De Vlaamse Regering heeft beslist dat deze afbakeningen moeten verlopen via een  geïntegreerde benadering waarbij landbouw, natuur en bos gelijktijdig ten opzichte van elkaar worden afgewogen. Dit gebeurt binnen het proces van de Afbakening van de Gewenste Natuurlijke en Agrarische Structuur (AGNAS). In overleg met gemeenten, provincies en belangengroepen is een ruimtelijke visie opgesteld die op hoofdlijnen aangeeft wat de belangrijke structuren zijn: welke aaneengesloten gebieden blijven gevrijwaard voor landbouw, in welke beekvalleien is er ruimte voor natuurontwikkeling, enz. Aan de ruimtelijke visie is een actieprogramma gekoppeld dat de krachtlijnen vastlegt voor een ruimtelijk beleid dat deze visie verder vorm geeft. Voor grotere gebieden zorgt de opmaak van ruimtelijke uitvoeringsplannen voor vastlegging van de bestemmingen op perceelsniveau en wordt GEN of GENO als overdruk aan een aantal bestemmingen toegevoegd. 

Situering

De totale oppervlakte VEN en IVON bedraagt op 1 januari 2021 93.613 ha, respectievelijk 6.991 ha.

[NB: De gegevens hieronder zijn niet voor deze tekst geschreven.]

-- ==== Sys2Proof/Machine/Headgate.lean ====
section
/-! DEFINITION. The headgate's own instructions, FENCE, STOPAT and NOP (R406 to R410), and the retirement of every
instruction (R427), with what each unit does at it. -/
namespace Sys2Proof.Machine

-- FENCE.

/-- Nodes of a slot that retired with requests still open, those of its earlier graphs among them (R407); the stores of the
stash controller and the steward are no instruction's. -/
def State.openNodes (s : State) (i : Fin 16) : List Nat :=
  s.openReqs.foldl (fun l q =>
    if q.slot == i && (decide (pastNode ≤ q.node) || decide (q.node < 0x100000)
        && !s.hg.flight.any fun f => f.slot == i && (f.node == q.node || f.results.any fun r => r.node == q.node))
    then insertNew q.node l else l) []

/-- FENCE's dispatch. -/
def State.startFence (s : State) (i : Fin 16) (n : Nat) : State :=
  s.issue i n 0x50 0 false (fun _ _ => [])
    (fun _ w => firstFail [commonForm w false false, failWhen (decide (2 ≤ fMode w)) failF]) (fun _ _ => [])
    (fun s f => (s.setFlight { f with phase := .effected, fence := s.openNodes f.slot }).showWaits)

-- STOPAT.

/-- Tick of a STOPAT: absolute, or from its dispatch on (R408). -/
def stopTick (w : Nat) (now : BitVec 64) : BitVec 64 :=
  BitVec.ofNat 64 (fld w 160 64) + (if bit w 224 then now else 0)

/-- STOPAT's dispatch: the stop is scheduled and the instruction retires at once (R409). -/
def State.startStopat (s : State) (i : Fin 16) (n : Nat) : State :=
  s.issue i n 0x51 0 false (fun _ _ => [])
    (fun s w => firstFail [commonForm w false false,
      failWhen (decide ((stopTick w s.tm.tick).toNat ≤ s.tm.tick.toNat)) failR]) (fun _ _ => [])
    (fun s f => (s.scheduleStop (stopTick f.word s.tm.tick)).retire f)

/-- NOP's dispatch: it retires at once and does nothing else (R410). -/
def State.startNop (s : State) (i : Fin 16) (n : Nat) : State :=
  s.issue i n 0x5F 0 false (fun _ _ => []) (fun _ w => commonForm w false false) (fun _ _ => [])
    (fun s f => s.retire f)

-- Retirement.

/-- The 64-byte units of other nodes that an instruction without a gang reads. -/
def State.needsOf (s : State) (f : Flight) : List Nat :=
  let i := f.slot
  let w := f.word
  match f.opc with
  | 0x05 => s.maxidxNeeds i w
  | 0x10 => s.qstatNeeds i w
  | 0x11 => s.qconvNeeds i w
  | 0x12 => s.rescaleNeeds i w
  | 0x20 => s.pushNeeds i w
  | 0x21 => s.popNeeds i w
  | 0x22 => s.rowrecNeeds i w
  | 0x23 => s.derivNeeds i w
  | 0x30 | 0x31 | 0x32 => s.moveNeeds i w
  | 0x40 => s.reduceNeeds i w
  | 0x41 => s.updateNeeds i w
  | _ => []

/-- The data effect of an instruction whose operands had to come from other nodes. -/
def State.effectOf (s : State) (f : Flight) : State :=
  match f.opc with
  | 0x05 => s.maxidxEffect f
  | 0x10 => s.qstatEffect f.slot f
  | 0x11 => s.qconvEffect f.slot f
  | 0x12 => s.rescaleEffect f.slot f
  | 0x20 => s.pushEffect f
  | 0x21 => s.popEffect f
  | 0x22 => s.rowrecEffect f
  | 0x23 => s.derivEffect f
  | 0x30 | 0x31 | 0x32 => s.movement f
  | 0x40 => s.reduceEffect f
  | 0x41 => s.updateEffect f
  | _ => s

/-- An instruction that waited for remote operands, or for its row unit (R292), acts once they are all here. -/
def State.actLate (s : State) (f : Flight) : State :=
  if f.phase ≠ .dispatched ∨ isProduct f.opc then s
  else if s.missing f.slot f.node (s.needsOf f) = [] then
    if s.rowBusy f.opc f.core f.slot f.node then s else s.effectOf f
  else s

/-- What a unit does at a retirement besides the completion record. -/
def State.unitRetire (s : State) (f : Flight) : State :=
  match f.opc with
  | 0x20 | 0x21 => s.stashRetire f
  | 0x40 => s.takeMarkers f
  | 0x41 => s.updateCommit f
  | 0x42 | 0x43 => s.snapRetire f
  | _ => s

/-- CTXSAVE retires when every instruction of its slot that is no gang has retired; a slot in RUN is then SAVED. A gang
in its drain goes on to its own retirement (R433, R435). -/
def State.saveDone (s : State) (f : Flight) : Bool :=
  s.hg.flight.all fun g => g.slot != cSlot f.word || g.jobs != []
def State.markSaved (s : State) (f : Flight) : State :=
  let c := cSlot f.word
  if (s.slot c).st = .run then (s.endWaits c).setSlot c { s.slot c with st := .saved, saveBase := cBase f.word } else s

/-- Whether an instruction has only its retirement left. -/
def State.canRetire (s : State) (f : Flight) : Bool :=
  match f.opc with
  | 0x40 => f.phase == .effected && s.reduceDone f
  | 0x42 | 0x43 => f.phase == .waiting 6
  | 0x50 => f.phase == .effected && s.fenceDone f
  | 0x52 => f.phase == .waiting 3
  | 0x53 => f.phase == .effected && s.saveDone f
  | 0x54 => f.phase == .effected && (s.slot (cSlot f.word)).saved == []
  | _ => if isProduct f.opc then f.canDrain && !f.parked else f.phase == .effected

/-- Units that wait for the retirement of others go on: a STEP (R257), a SNAP or RESTORE (R519), end markers
(R478). -/
def State.pumpAll (s : State) : State := s.sendMarkers.stepPump.snapPump

/-- The retirement of a flight entry. -/
def State.finish (s : State) (f : Flight) : State :=
  if isProduct f.opc then
    let (s, f) : State × Flight := s.drainGang f
    (s.retire f).pumpAll
  else if f.opc = 0x52 then ((s.retire f).finishStep).pumpAll
  else if f.opc = 0x53 then ((s.markSaved f).retire f).pumpAll
  else ((s.unitRetire f).retire f).pumpAll

/-- A member that found no usable array takes one that has become usable, and streams there where its gang has begun;
other gangs that stream on that core have entered their last steps then (R36, R103). -/
def State.seatWaiting (s : State) (f : Flight) : State :=
  let waits := fun j : Job => decide (32 ≤ j.array)
  if f.jobs.any waits then
    let new := s.freeArray f.core
    let g := f.withJobs waits fun j => s.rejob f.slot j new j.part
    if 32 ≤ new ∨ (f.phase ≠ .streaming ∧ f.phase ≠ .draining) then s.setFlight g
    else (s.drainOthers f [new / 4]).stream { g with phase := .streaming }
  else s


end Sys2Proof.Machine
end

Wilt u precies weten waar de aangeduide VEN-gebieden liggen, dan kunt u de kaarten raadplegen via het geoloket. Onder ‘Kaarten en plaatsen’ kiest u ‘Natuur en milieu’ en vervolgens ‘Natuur’. U kunt de definitieve kaarten ook bekijken op het gemeentehuis van de gemeente waar een VEN-gebied ligt of bij de betrokken provincie.